-- ==== Sys2Proof/Laws/State.lean ====
section
/-! SUPPORT. Laws/State.lean: for every named update of the state, what each field and each accessor reads after it. All
are true by rfl (but the accessor of the updated store itself) and tagged simp, so that no proof unfolds a record update. -/

namespace Sys2Proof.Machine

/-! ## `setReg` -/

@[simp] theorem setReg_v (s : State) (q : Reg) (b : Byte) : (s.setReg q b).v = s.v.set q b := rfl
@[simp] theorem setReg_pc (s : State) (q : Reg) (b : Byte) : (s.setReg q b).pc = s.pc := rfl
@[simp] theorem setReg_index (s : State) (q : Reg) (b : Byte) : (s.setReg q b).index = s.index := rfl
@[simp] theorem setReg_sp (s : State) (q : Reg) (b : Byte) : (s.setReg q b).sp = s.sp := rfl
@[simp] theorem setReg_dt (s : State) (q : Reg) (b : Byte) : (s.setReg q b).dt = s.dt := rfl
@[simp] theorem setReg_st (s : State) (q : Reg) (b : Byte) : (s.setReg q b).st = s.st := rfl
@[simp] theorem setReg_mem (s : State) (q : Reg) (b : Byte) : (s.setReg q b).mem = s.mem := rfl
@[simp] theorem setReg_display (s : State) (q : Reg) (b : Byte) : (s.setReg q b).display = s.display := rfl
@[simp] theorem setReg_keysHeld (s : State) (q : Reg) (b : Byte) : (s.setReg q b).keysHeld = s.keysHeld := rfl
@[simp] theorem setReg_waitingForKey (s : State) (q : Reg) (b : Byte) : (s.setReg q b).waitingForKey = s.waitingForKey := rfl
@[simp] theorem setReg_keyCaptured (s : State) (q : Reg) (b : Byte) : (s.setReg q b).keyCaptured = s.keyCaptured := rfl
@[simp] theorem setReg_currentOpcode (s : State) (q : Reg) (b : Byte) : (s.setReg q b).currentOpcode = s.currentOpcode := rfl
@[simp] theorem setReg_yWrapEnabled (s : State) (q : Reg) (b : Byte) : (s.setReg q b).yWrapEnabled = s.yWrapEnabled := rfl
@[simp] theorem setReg_stepMode (s : State) (q : Reg) (b : Byte) : (s.setReg q b).stepMode = s.stepMode := rfl
@[simp] theorem setReg_advance (s : State) (q : Reg) (b : Byte) : (s.setReg q b).advance = s.advance := rfl
@[simp] theorem setReg_toneOn (s : State) (q : Reg) (b : Byte) : (s.setReg q b).toneOn = s.toneOn := rfl
@[simp] theorem setReg_faulted (s : State) (q : Reg) (b : Byte) : (s.setReg q b).faulted = s.faulted := rfl
@[simp] theorem setReg_schedule (s : State) (q : Reg) (b : Byte) : (s.setReg q b).schedule = s.schedule := rfl
@[simp] theorem setReg_emitted (s : State) (q : Reg) (b : Byte) : (s.setReg q b).emitted = s.emitted := rfl
@[simp] theorem setReg_shutDown (s : State) (q : Reg) (b : Byte) : (s.setReg q b).shutDown = s.shutDown := rfl
@[simp] theorem setReg_randomInput (s : State) (q : Reg) (b : Byte) : (s.setReg q b).randomInput = s.randomInput := rfl
@[simp] theorem setReg_draws (s : State) (q : Reg) (b : Byte) : (s.setReg q b).draws = s.draws := rfl
@[simp] theorem setReg_keyInput (s : State) (q : Reg) (b : Byte) : (s.setReg q b).keyInput = s.keyInput := rfl
@[simp] theorem setReg_picks (s : State) (q : Reg) (b : Byte) : (s.setReg q b).picks = s.picks := rfl
@[simp] theorem setReg_byteAt (s : State) (q : Reg) (b : Byte) (a : Nat) : (s.setReg q b).byteAt a = s.byteAt a := rfl
@[simp] theorem setReg_row (s : State) (q : Reg) (b : Byte) (r : Fin 32) : (s.setReg q b).row r = s.row r := rfl
@[simp] theorem setReg_held (s : State) (q : Reg) (b : Byte) (k : Key) : (s.setReg q b).held k = s.held k := rfl

/-! ## `setPc` -/

@[simp] theorem setPc_v (s : State) (w : Word) : (s.setPc w).v = s.v := rfl
@[simp] theorem setPc_pc (s : State) (w : Word) : (s.setPc w).pc = w := rfl
@[simp] theorem setPc_index (s : State) (w : Word) : (s.setPc w).index = s.index := rfl
@[simp] theorem setPc_sp (s : State) (w : Word) : (s.setPc w).sp = s.sp := rfl
@[simp] theorem setPc_dt (s : State) (w : Word) : (s.setPc w).dt = s.dt := rfl
@[simp] theorem setPc_st (s : State) (w : Word) : (s.setPc w).st = s.st := rfl
@[simp] theorem setPc_mem (s : State) (w : Word) : (s.setPc w).mem = s.mem := rfl
@[simp] theorem setPc_display (s : State) (w : Word) : (s.setPc w).display = s.display := rfl
@[simp] theorem setPc_keysHeld (s : State) (w : Word) : (s.setPc w).keysHeld = s.keysHeld := rfl
@[simp] theorem setPc_waitingForKey (s : State) (w : Word) : (s.setPc w).waitingForKey = s.waitingForKey := rfl
@[simp] theorem setPc_keyCaptured (s : State) (w : Word) : (s.setPc w).keyCaptured = s.keyCaptured := rfl
@[simp] theorem setPc_currentOpcode (s : State) (w : Word) : (s.setPc w).currentOpcode = s.currentOpcode := rfl
@[simp] theorem setPc_yWrapEnabled (s : State) (w : Word) : (s.setPc w).yWrapEnabled = s.yWrapEnabled := rfl
@[simp] theorem setPc_stepMode (s : State) (w : Word) : (s.setPc w).stepMode = s.stepMode := rfl
@[simp] theorem setPc_advance (s : State) (w : Word) : (s.setPc w).advance = s.advance := rfl
@[simp] theorem setPc_toneOn (s : State) (w : Word) : (s.setPc w).toneOn = s.toneOn := rfl
@[simp] theorem setPc_faulted (s : State) (w : Word) : (s.setPc w).faulted = s.faulted := rfl
@[simp] theorem setPc_schedule (s : State) (w : Word) : (s.setPc w).schedule = s.schedule := rfl
@[simp] theorem setPc_emitted (s : State) (w : Word) : (s.setPc w).emitted = s.emitted := rfl
@[simp] theorem setPc_shutDown (s : State) (w : Word) : (s.setPc w).shutDown = s.shutDown := rfl
@[simp] theorem setPc_randomInput (s : State) (w : Word) : (s.setPc w).randomInput = s.randomInput := rfl
@[simp] theorem setPc_draws (s : State) (w : Word) : (s.setPc w).draws = s.draws := rfl
@[simp] theorem setPc_keyInput (s : State) (w : Word) : (s.setPc w).keyInput = s.keyInput := rfl
@[simp] theorem setPc_picks (s : State) (w : Word) : (s.setPc w).picks = s.picks := rfl
@[simp] theorem setPc_reg (s : State) (w : Word) (r : Reg) : (s.setPc w).reg r = s.reg r := rfl
@[simp] theorem setPc_byteAt (s : State) (w : Word) (a : Nat) : (s.setPc w).byteAt a = s.byteAt a := rfl
@[simp] theorem setPc_row (s : State) (w : Word) (r : Fin 32) : (s.setPc w).row r = s.row r := rfl
@[simp] theorem setPc_held (s : State) (w : Word) (k : Key) : (s.setPc w).held k = s.held k := rfl

/-! ## `setIndex` -/

@[simp] theorem setIndex_v (s : State) (w : Word) : (s.setIndex w).v = s.v := rfl
@[simp] theorem setIndex_pc (s : State) (w : Word) : (s.setIndex w).pc = s.pc := rfl
@[simp] theorem setIndex_index (s : State) (w : Word) : (s.setIndex w).index = w := rfl
@[simp] theorem setIndex_sp (s : State) (w : Word) : (s.setIndex w).sp = s.sp := rfl
@[simp] theorem setIndex_dt (s : State) (w : Word) : (s.setIndex w).dt = s.dt := rfl
@[simp] theorem setIndex_st (s : State) (w : Word) : (s.setIndex w).st = s.st := rfl
@[simp] theorem setIndex_mem (s : State) (w : Word) : (s.setIndex w).mem = s.mem := rfl
@[simp] theorem setIndex_display (s : State) (w : Word) : (s.setIndex w).display = s.display := rfl
@[simp] theorem setIndex_keysHeld (s : State) (w : Word) : (s.setIndex w).keysHeld = s.keysHeld := rfl
@[simp] theorem setIndex_waitingForKey (s : State) (w : Word) : (s.setIndex w).waitingForKey = s.waitingForKey := rfl
@[simp] theorem setIndex_keyCaptured (s : State) (w : Word) : (s.setIndex w).keyCaptured = s.keyCaptured := rfl
@[simp] theorem setIndex_currentOpcode (s : State) (w : Word) : (s.setIndex w).currentOpcode = s.currentOpcode := rfl
@[simp] theorem setIndex_yWrapEnabled (s : State) (w : Word) : (s.setIndex w).yWrapEnabled = s.yWrapEnabled := rfl
@[simp] theorem setIndex_stepMode (s : State) (w : Word) : (s.setIndex w).stepMode = s.stepMode := rfl
@[simp] theorem setIndex_advance (s : State) (w : Word) : (s.setIndex w).advance = s.advance := rfl
@[simp] theorem setIndex_toneOn (s : State) (w : Word) : (s.setIndex w).toneOn = s.toneOn := rfl
@[simp] theorem setIndex_faulted (s : State) (w : Word) : (s.setIndex w).faulted = s.faulted := rfl
@[simp] theorem setIndex_schedule (s : State) (w : Word) : (s.setIndex w).schedule = s.schedule := rfl
@[simp] theorem setIndex_emitted (s : State) (w : Word) : (s.setIndex w).emitted = s.emitted := rfl
@[simp] theorem setIndex_shutDown (s : State) (w : Word) : (s.setIndex w).shutDown = s.shutDown := rfl
@[simp] theorem setIndex_randomInput (s : State) (w : Word) : (s.setIndex w).randomInput = s.randomInput := rfl
@[simp] theorem setIndex_draws (s : State) (w : Word) : (s.setIndex w).draws = s.draws := rfl
@[simp] theorem setIndex_keyInput (s : State) (w : Word) : (s.setIndex w).keyInput = s.keyInput := rfl
@[simp] theorem setIndex_picks (s : State) (w : Word) : (s.setIndex w).picks = s.picks := rfl
@[simp] theorem setIndex_reg (s : State) (w : Word) (r : Reg) : (s.setIndex w).reg r = s.reg r := rfl
@[simp] theorem setIndex_byteAt (s : State) (w : Word) (a : Nat) : (s.setIndex w).byteAt a = s.byteAt a := rfl
@[simp] theorem setIndex_row (s : State) (w : Word) (r : Fin 32) : (s.setIndex w).row r = s.row r := rfl
@[simp] theorem setIndex_held (s : State) (w : Word) (k : Key) : (s.setIndex w).held k = s.held k := rfl

/-! ## `setSp` -/

@[simp] theorem setSp_v (s : State) (w : Word) : (s.setSp w).v = s.v := rfl
@[simp] theorem setSp_pc (s : State) (w : Word) : (s.setSp w).pc = s.pc := rfl
@[simp] theorem setSp_index (s : State) (w : Word) : (s.setSp w).index = s.index := rfl
@[simp] theorem setSp_sp (s : State) (w : Word) : (s.setSp w).sp = w := rfl
@[simp] theorem setSp_dt (s : State) (w : Word) : (s.setSp w).dt = s.dt := rfl
@[simp] theorem setSp_st (s : State) (w : Word) : (s.setSp w).st = s.st := rfl
@[simp] theorem setSp_mem (s : State) (w : Word) : (s.setSp w).mem = s.mem := rfl
@[simp] theorem setSp_display (s : State) (w : Word) : (s.setSp w).display = s.display := rfl
@[simp] theorem setSp_keysHeld (s : State) (w : Word) : (s.setSp w).keysHeld = s.keysHeld := rfl
@[simp] theorem setSp_waitingForKey (s : State) (w : Word) : (s.setSp w).waitingForKey = s.waitingForKey := rfl
@[simp] theorem setSp_keyCaptured (s : State) (w : Word) : (s.setSp w).keyCaptured = s.keyCaptured := rfl
@[simp] theorem setSp_currentOpcode (s : State) (w : Word) : (s.setSp w).currentOpcode = s.currentOpcode := rfl
@[simp] theorem setSp_yWrapEnabled (s : State) (w : Word) : (s.setSp w).yWrapEnabled = s.yWrapEnabled := rfl
@[simp] theorem setSp_stepMode (s : State) (w : Word) : (s.setSp w).stepMode = s.stepMode := rfl
@[simp] theorem setSp_advance (s : State) (w : Word) : (s.setSp w).advance = s.advance := rfl
@[simp] theorem setSp_toneOn (s : State) (w : Word) : (s.setSp w).toneOn = s.toneOn := rfl
@[simp] theorem setSp_faulted (s : State) (w : Word) : (s.setSp w).faulted = s.faulted := rfl
@[simp] theorem setSp_schedule (s : State) (w : Word) : (s.setSp w).schedule = s.schedule := rfl
@[simp] theorem setSp_emitted (s : State) (w : Word) : (s.setSp w).emitted = s.emitted := rfl
@[simp] theorem setSp_shutDown (s : State) (w : Word) : (s.setSp w).shutDown = s.shutDown := rfl
@[simp] theorem setSp_randomInput (s : State) (w : Word) : (s.setSp w).randomInput = s.randomInput := rfl
@[simp] theorem setSp_draws (s : State) (w : Word) : (s.setSp w).draws = s.draws := rfl
@[simp] theorem setSp_keyInput (s : State) (w : Word) : (s.setSp w).keyInput = s.keyInput := rfl
@[simp] theorem setSp_picks (s : State) (w : Word) : (s.setSp w).picks = s.picks := rfl
@[simp] theorem setSp_reg (s : State) (w : Word) (r : Reg) : (s.setSp w).reg r = s.reg r := rfl
@[simp] theorem setSp_byteAt (s : State) (w : Word) (a : Nat) : (s.setSp w).byteAt a = s.byteAt a := rfl
@[simp] theorem setSp_row (s : State) (w : Word) (r : Fin 32) : (s.setSp w).row r = s.row r := rfl
@[simp] theorem setSp_held (s : State) (w : Word) (k : Key) : (s.setSp w).held k = s.held k := rfl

## Work order
Reproduce verbatim only the segment of the listing bounded by the line containing "b).schedule = s.schedule := rfl" and the line containing "b).emitted = s.emitted := rfl", with both boundary lines included.

## Written response
@[simp] theorem setReg_schedule (s : State) (q : Reg) (b : Byte) : (s.setReg q b).schedule = s.schedule := rfl
@[simp] theorem setReg_emitted (s : State) (q : Reg) (b : Byte) : (s.setReg q b).emitted = s.emitted := rfl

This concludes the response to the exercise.